• YOUR ASSIGNMENT: Starting at the line that contains "(∃ q, q ≤ Config.std.bufLen" and ending at the line that contains "holds from every", the lines below are to be given again exactly, with nothing added.

EXTRACTED DATA: Begin

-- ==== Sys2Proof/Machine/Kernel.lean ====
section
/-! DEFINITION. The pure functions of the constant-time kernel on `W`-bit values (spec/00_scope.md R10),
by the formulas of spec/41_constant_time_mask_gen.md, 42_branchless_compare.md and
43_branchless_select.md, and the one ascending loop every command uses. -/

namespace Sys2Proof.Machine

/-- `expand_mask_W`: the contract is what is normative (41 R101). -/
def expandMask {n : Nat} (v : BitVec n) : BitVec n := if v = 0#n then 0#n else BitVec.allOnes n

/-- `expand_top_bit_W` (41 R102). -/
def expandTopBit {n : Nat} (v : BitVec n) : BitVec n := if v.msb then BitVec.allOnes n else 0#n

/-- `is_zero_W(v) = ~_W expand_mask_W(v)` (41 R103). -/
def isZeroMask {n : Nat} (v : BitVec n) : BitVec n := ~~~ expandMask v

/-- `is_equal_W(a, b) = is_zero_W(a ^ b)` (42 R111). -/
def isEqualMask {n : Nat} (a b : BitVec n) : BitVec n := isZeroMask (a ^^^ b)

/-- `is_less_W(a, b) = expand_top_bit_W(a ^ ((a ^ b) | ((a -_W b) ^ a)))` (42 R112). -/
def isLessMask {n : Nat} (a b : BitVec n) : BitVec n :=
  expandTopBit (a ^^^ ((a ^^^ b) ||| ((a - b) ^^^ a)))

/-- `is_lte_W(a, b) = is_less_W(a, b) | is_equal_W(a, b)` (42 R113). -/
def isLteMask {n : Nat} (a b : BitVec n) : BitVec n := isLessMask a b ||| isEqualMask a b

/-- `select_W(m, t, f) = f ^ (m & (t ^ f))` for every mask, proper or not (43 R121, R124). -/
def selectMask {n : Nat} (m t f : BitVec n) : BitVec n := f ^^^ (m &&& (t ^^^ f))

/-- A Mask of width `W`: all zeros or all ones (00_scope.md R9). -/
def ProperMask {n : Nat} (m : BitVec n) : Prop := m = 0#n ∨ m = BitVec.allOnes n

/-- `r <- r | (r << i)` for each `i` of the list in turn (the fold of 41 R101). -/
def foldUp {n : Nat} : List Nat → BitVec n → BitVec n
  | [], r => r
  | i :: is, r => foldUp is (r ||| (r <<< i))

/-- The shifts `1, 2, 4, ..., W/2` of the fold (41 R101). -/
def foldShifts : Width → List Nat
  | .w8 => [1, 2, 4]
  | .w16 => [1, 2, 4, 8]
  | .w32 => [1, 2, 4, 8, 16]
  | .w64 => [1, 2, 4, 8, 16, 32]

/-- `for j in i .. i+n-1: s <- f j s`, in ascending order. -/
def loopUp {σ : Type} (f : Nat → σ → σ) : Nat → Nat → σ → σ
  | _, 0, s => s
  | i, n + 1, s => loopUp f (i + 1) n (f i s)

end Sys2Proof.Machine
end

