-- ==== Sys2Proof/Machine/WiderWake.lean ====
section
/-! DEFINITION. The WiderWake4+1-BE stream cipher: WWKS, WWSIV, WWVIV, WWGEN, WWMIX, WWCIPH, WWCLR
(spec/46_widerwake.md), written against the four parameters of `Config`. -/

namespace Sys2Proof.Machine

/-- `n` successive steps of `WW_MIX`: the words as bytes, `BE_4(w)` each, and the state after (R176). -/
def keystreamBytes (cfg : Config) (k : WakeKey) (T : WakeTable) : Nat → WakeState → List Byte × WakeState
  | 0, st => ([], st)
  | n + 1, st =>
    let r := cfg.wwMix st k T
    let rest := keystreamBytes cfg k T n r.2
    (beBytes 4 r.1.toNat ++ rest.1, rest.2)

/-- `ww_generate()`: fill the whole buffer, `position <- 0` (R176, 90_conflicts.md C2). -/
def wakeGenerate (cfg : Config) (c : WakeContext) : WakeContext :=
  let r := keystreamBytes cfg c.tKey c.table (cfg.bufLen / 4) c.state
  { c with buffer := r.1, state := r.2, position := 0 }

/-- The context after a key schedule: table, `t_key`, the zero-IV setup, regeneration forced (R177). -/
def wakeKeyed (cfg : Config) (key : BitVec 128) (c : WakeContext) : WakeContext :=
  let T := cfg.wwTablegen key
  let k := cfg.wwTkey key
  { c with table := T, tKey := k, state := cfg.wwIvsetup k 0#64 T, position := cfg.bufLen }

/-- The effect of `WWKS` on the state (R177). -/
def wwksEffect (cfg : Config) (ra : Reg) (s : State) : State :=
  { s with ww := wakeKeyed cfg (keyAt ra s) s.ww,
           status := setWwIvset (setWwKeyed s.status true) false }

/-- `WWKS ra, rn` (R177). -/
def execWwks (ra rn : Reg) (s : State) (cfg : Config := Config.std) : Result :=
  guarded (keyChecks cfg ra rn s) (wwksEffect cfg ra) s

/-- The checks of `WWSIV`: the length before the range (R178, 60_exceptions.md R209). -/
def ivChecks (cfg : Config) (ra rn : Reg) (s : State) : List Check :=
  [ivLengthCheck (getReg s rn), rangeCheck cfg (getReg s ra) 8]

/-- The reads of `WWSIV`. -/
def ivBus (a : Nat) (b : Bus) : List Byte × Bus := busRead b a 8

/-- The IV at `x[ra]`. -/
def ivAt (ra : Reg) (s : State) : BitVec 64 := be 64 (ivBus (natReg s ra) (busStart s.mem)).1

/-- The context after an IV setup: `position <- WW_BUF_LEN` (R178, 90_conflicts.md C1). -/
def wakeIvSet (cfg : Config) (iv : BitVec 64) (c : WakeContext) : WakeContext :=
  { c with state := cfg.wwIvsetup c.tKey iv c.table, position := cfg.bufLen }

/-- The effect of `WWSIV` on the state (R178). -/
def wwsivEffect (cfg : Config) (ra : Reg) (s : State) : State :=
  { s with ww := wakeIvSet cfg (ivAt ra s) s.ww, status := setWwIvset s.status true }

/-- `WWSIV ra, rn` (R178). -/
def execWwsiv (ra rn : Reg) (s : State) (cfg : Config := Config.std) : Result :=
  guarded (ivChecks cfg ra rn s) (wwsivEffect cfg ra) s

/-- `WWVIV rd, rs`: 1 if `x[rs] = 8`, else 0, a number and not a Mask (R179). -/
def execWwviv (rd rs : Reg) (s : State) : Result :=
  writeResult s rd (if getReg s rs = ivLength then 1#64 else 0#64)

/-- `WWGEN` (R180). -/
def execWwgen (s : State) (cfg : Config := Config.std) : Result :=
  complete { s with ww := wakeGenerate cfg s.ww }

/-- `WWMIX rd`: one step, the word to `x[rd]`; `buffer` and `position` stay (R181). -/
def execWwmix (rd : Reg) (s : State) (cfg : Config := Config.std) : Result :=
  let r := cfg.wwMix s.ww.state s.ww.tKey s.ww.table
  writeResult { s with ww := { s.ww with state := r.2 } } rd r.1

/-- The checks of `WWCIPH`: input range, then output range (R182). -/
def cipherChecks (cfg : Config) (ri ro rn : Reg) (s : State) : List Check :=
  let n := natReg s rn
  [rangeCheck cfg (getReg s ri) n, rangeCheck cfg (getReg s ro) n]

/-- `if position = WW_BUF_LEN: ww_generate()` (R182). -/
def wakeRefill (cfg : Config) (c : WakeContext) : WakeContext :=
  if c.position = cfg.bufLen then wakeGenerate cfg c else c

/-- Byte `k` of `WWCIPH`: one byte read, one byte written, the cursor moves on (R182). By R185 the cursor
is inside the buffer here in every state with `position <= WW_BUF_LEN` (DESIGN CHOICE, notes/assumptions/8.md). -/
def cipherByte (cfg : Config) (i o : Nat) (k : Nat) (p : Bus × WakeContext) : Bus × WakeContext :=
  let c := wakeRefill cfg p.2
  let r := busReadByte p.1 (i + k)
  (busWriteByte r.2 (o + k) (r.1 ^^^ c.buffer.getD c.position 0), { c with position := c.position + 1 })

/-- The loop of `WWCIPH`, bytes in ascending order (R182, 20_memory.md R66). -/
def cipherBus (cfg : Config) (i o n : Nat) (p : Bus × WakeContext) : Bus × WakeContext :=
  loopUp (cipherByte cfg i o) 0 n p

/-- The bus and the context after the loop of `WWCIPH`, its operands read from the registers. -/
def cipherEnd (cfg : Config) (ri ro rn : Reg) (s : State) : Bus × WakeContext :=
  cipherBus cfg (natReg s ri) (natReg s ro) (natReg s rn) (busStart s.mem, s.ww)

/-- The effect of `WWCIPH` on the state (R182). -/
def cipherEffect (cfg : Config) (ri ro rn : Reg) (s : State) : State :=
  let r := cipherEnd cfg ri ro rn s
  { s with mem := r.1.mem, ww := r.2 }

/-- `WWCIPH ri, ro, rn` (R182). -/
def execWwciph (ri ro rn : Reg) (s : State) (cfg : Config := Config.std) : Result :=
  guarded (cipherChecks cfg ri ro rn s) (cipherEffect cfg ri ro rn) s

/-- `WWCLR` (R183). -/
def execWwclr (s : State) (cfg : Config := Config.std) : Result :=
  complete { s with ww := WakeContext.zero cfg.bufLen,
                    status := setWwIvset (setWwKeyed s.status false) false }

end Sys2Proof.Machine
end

EXTRACTED DATA: End
EXTRACTED DATA: Begin

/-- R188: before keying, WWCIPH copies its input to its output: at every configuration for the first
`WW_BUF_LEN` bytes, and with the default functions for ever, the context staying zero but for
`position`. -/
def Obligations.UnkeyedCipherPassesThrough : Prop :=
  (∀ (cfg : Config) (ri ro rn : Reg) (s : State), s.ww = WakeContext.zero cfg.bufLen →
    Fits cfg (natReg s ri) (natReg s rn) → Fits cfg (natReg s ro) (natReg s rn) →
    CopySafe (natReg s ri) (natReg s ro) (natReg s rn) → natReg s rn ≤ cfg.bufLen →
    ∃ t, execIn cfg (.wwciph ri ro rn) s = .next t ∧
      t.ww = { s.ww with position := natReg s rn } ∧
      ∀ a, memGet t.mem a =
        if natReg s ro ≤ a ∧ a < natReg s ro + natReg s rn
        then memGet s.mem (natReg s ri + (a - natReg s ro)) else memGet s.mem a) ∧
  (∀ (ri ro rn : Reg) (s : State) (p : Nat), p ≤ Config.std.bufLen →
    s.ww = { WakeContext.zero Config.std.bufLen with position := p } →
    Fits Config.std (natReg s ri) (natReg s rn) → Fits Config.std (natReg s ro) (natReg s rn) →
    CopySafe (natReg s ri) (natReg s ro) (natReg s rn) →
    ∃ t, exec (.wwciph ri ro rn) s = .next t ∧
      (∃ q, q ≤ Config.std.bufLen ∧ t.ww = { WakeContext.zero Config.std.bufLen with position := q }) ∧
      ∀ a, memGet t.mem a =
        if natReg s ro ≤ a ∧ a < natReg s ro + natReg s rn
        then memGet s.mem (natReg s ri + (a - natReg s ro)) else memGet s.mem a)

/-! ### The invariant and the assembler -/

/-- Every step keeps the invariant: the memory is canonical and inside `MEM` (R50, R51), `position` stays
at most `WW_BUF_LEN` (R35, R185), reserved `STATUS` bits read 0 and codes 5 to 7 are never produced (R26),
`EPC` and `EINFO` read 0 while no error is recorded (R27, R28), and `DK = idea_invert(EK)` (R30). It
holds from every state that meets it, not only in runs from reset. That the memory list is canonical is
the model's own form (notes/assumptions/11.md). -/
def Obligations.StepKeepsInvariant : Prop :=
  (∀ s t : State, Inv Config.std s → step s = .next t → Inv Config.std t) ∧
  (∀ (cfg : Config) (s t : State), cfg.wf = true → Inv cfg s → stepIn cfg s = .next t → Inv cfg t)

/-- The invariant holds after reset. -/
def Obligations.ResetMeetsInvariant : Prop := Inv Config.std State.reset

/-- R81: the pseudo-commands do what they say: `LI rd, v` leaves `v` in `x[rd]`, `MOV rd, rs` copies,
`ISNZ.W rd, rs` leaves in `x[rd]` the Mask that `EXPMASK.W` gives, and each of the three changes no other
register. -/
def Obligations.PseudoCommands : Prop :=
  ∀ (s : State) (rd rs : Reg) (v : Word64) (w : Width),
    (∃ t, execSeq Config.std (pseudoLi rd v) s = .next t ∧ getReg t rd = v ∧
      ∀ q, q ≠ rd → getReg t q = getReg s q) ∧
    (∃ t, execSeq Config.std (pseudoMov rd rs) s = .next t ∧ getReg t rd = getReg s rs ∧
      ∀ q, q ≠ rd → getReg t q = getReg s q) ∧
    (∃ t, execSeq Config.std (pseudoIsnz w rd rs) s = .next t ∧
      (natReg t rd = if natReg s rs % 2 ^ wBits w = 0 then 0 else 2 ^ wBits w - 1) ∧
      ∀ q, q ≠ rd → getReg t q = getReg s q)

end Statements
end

EXTRACTED DATA: End
EXTRACTED DATA: Begin

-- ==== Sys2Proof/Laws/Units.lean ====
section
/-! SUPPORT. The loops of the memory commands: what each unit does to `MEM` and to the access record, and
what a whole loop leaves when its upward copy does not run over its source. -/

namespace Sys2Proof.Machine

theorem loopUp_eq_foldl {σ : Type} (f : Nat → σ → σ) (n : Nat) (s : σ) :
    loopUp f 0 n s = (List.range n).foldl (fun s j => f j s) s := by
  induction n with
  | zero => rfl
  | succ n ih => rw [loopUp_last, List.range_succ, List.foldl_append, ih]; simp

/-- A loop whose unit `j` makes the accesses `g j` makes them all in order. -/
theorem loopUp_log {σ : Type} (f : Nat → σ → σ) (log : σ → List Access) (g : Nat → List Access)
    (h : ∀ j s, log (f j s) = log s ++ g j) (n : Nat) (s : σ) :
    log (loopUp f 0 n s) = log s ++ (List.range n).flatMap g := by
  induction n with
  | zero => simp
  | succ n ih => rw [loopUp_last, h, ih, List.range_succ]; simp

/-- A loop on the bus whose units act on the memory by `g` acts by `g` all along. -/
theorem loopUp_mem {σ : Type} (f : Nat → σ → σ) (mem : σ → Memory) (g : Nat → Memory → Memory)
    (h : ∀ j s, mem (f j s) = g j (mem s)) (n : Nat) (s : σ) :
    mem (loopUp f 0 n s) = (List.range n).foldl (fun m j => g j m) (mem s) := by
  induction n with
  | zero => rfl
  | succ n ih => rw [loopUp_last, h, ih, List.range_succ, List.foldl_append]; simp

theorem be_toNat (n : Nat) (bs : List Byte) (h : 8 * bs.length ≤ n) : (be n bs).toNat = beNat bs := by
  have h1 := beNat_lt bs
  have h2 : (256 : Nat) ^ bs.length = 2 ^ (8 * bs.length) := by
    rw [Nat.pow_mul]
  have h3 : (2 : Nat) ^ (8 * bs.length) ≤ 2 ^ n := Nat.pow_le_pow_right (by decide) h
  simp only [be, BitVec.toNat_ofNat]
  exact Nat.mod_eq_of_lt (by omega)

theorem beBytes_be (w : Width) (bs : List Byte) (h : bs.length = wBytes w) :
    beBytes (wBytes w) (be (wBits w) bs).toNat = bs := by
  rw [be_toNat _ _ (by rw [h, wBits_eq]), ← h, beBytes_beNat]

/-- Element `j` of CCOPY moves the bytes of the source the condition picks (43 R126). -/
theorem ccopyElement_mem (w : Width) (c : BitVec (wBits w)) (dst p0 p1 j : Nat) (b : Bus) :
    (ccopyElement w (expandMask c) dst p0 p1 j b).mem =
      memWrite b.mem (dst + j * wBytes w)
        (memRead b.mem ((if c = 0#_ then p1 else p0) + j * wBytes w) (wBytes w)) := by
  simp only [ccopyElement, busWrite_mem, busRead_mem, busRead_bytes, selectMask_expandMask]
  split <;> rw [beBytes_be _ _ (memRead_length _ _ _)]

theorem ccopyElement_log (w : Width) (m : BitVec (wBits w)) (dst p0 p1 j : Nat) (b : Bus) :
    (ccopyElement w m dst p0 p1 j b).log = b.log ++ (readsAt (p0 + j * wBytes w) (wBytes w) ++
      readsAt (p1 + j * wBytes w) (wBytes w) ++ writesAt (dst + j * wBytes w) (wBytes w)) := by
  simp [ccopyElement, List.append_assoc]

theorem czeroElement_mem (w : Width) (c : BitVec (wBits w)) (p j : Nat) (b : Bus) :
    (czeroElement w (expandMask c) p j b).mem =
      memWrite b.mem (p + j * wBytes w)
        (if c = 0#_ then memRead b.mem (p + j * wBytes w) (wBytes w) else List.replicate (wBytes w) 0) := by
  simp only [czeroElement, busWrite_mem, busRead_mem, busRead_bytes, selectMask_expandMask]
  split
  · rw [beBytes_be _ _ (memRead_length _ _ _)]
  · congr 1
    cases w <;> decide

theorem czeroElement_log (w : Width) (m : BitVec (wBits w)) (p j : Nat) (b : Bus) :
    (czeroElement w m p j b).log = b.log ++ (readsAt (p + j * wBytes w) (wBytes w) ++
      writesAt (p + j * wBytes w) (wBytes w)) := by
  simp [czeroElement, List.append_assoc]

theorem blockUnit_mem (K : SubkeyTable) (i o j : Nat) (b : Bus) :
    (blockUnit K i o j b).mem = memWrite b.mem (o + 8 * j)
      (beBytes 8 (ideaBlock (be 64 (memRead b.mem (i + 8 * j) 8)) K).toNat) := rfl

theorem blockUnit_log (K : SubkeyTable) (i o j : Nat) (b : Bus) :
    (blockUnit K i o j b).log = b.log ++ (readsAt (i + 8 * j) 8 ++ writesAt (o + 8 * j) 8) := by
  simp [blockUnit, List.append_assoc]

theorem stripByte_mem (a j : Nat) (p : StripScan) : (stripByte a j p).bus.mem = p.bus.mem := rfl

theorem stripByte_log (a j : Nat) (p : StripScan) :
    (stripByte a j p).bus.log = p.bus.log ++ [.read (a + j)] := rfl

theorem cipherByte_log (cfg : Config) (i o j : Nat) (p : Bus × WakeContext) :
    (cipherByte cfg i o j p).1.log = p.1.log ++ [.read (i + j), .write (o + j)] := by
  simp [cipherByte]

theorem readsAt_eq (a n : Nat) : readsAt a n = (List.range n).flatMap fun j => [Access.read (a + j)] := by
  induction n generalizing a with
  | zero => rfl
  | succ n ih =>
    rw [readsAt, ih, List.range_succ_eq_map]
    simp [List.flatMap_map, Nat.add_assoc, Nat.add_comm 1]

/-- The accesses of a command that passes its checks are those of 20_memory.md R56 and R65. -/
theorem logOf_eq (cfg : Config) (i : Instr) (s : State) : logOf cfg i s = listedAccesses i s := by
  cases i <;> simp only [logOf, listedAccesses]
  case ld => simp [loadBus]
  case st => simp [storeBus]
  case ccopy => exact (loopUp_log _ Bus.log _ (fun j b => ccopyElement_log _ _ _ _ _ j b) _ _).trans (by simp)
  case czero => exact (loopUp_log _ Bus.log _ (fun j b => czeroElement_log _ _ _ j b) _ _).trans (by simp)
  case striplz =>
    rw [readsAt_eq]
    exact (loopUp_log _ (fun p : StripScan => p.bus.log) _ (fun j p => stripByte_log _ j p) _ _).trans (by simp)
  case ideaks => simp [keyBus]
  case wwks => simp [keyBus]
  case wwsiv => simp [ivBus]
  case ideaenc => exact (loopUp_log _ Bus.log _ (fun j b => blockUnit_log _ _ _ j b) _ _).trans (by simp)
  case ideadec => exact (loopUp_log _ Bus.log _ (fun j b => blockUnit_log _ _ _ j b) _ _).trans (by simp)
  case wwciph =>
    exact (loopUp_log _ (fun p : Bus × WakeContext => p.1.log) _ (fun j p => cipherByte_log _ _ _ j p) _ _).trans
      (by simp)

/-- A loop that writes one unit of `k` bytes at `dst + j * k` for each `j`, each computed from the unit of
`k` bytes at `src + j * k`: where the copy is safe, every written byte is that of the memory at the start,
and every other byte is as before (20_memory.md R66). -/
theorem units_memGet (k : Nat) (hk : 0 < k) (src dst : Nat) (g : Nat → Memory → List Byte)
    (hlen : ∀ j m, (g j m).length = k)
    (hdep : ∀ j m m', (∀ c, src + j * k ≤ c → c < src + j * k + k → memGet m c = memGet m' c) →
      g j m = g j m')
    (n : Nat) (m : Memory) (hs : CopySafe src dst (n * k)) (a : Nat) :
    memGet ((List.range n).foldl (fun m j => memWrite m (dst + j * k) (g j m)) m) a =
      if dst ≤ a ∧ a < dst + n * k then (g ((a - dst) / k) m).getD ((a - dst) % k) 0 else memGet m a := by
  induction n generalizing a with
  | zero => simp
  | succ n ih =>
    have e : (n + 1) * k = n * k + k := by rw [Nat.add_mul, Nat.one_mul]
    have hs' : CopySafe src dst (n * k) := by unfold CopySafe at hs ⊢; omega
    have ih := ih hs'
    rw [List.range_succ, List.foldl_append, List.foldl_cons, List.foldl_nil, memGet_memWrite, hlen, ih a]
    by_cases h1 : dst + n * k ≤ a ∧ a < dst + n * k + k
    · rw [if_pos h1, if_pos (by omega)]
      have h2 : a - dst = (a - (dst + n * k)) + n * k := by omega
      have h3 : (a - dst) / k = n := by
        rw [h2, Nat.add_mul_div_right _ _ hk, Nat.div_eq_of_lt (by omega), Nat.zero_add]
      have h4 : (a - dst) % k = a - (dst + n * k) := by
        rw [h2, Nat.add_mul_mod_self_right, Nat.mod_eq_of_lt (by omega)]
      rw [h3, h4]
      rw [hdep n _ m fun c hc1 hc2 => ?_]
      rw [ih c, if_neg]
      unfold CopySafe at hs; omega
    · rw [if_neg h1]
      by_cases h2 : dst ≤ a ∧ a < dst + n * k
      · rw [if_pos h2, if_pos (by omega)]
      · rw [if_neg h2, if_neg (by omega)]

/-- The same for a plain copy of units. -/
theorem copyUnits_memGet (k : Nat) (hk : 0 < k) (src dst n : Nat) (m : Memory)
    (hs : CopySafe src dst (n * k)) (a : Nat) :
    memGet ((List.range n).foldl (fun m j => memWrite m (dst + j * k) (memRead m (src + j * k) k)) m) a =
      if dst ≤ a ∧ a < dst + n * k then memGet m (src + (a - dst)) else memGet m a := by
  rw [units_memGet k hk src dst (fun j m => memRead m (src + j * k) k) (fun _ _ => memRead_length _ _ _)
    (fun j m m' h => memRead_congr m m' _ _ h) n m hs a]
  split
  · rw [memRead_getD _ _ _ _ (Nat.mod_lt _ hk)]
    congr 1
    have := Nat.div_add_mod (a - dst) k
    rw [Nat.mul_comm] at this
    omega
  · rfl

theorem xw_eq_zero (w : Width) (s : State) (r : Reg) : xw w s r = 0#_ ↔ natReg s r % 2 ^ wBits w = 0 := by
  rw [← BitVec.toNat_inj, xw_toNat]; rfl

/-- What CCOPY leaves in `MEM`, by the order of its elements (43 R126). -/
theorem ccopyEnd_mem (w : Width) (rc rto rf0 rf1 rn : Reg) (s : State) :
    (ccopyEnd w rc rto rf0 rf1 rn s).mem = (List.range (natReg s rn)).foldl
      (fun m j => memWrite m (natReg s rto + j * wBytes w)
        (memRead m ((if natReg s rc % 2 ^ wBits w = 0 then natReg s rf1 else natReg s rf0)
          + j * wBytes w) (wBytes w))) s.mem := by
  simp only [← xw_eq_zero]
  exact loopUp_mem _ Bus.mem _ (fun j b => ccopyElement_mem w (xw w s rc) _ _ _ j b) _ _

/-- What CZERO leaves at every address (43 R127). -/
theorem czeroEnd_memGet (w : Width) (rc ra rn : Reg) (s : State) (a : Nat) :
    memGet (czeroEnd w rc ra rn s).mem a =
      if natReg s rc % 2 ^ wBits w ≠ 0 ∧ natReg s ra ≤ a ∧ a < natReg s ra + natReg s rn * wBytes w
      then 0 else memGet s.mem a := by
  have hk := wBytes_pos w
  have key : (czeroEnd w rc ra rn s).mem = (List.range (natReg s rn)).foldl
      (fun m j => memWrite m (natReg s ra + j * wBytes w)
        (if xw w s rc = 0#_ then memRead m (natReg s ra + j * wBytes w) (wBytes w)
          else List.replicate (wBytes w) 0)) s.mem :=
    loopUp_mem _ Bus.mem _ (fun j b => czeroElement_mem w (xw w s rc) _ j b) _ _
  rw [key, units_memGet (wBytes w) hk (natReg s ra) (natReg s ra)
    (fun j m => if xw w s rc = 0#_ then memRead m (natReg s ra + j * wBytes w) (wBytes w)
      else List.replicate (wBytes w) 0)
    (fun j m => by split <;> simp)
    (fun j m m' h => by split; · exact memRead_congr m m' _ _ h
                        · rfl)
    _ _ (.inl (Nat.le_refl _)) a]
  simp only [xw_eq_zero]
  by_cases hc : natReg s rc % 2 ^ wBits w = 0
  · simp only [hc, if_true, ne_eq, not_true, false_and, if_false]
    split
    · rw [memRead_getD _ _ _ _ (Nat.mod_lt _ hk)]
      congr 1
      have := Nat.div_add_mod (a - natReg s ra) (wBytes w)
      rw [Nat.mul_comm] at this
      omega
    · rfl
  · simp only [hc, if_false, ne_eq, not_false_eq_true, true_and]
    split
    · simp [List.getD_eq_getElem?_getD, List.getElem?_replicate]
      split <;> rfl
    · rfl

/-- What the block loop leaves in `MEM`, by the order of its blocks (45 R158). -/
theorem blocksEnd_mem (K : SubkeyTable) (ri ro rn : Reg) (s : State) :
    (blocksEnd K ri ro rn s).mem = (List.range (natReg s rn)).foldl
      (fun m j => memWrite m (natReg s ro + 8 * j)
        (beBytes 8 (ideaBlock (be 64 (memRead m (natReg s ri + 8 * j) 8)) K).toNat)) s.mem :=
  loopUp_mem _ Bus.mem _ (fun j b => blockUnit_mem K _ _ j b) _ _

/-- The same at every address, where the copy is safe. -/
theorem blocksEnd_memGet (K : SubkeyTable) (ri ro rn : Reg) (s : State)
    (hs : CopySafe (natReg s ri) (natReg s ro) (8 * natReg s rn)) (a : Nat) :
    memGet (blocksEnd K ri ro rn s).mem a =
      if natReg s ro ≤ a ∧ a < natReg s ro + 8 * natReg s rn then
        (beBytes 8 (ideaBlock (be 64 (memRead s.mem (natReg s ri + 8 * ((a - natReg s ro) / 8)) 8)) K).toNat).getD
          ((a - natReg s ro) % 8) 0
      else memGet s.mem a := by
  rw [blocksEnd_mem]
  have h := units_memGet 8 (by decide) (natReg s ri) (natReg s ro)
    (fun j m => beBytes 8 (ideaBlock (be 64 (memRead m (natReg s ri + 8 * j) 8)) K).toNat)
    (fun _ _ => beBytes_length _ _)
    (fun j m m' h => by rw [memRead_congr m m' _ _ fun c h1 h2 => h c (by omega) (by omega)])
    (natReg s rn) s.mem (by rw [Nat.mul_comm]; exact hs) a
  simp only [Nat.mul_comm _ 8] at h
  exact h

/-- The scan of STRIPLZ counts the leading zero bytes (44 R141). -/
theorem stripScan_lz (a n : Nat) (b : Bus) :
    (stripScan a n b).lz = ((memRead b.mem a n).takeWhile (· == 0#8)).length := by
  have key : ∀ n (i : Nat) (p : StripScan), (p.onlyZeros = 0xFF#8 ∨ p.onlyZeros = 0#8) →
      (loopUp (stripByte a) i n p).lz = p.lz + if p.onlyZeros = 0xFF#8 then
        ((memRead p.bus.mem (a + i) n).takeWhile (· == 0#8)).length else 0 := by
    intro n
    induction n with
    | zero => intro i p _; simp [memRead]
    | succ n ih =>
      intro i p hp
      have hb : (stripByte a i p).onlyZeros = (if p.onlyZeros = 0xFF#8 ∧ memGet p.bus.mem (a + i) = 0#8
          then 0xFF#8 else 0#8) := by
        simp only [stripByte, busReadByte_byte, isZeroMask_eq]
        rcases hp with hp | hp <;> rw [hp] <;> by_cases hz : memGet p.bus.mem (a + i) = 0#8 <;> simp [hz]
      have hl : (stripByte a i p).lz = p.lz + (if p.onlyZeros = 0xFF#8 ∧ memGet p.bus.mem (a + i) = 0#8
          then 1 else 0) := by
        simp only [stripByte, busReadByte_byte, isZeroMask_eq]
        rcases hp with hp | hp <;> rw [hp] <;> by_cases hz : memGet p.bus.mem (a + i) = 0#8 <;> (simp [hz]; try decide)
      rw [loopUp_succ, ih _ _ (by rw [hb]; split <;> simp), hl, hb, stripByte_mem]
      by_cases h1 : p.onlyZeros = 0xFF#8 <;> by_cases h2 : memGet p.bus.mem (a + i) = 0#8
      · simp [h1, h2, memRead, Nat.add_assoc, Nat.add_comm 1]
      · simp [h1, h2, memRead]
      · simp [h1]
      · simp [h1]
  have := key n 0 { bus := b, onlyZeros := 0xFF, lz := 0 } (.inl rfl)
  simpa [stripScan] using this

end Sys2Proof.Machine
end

EXTRACTED DATA: End

• TASK RESPONSE:
      (∃ q, q ≤ Config.std.bufLen ∧ t.ww = { WakeContext.zero Config.std.bufLen with position := q }) ∧
      ∀ a, memGet t.mem a =
        if natReg s ro ≤ a ∧ a < natReg s ro + natReg s rn
        then memGet s.mem (natReg s ri + (a - natReg s ro)) else memGet s.mem a)

/-! ### The invariant and the assembler -/

/-- Every step keeps the invariant: the memory is canonical and inside `MEM` (R50, R51), `position` stays
at most `WW_BUF_LEN` (R35, R185), reserved `STATUS` bits read 0 and codes 5 to 7 are never produced (R26),
`EPC` and `EINFO` read 0 while no error is recorded (R27, R28), and `DK = idea_invert(EK)` (R30). It
holds from every state that meets it, not only in runs from reset. That the memory list is canonical is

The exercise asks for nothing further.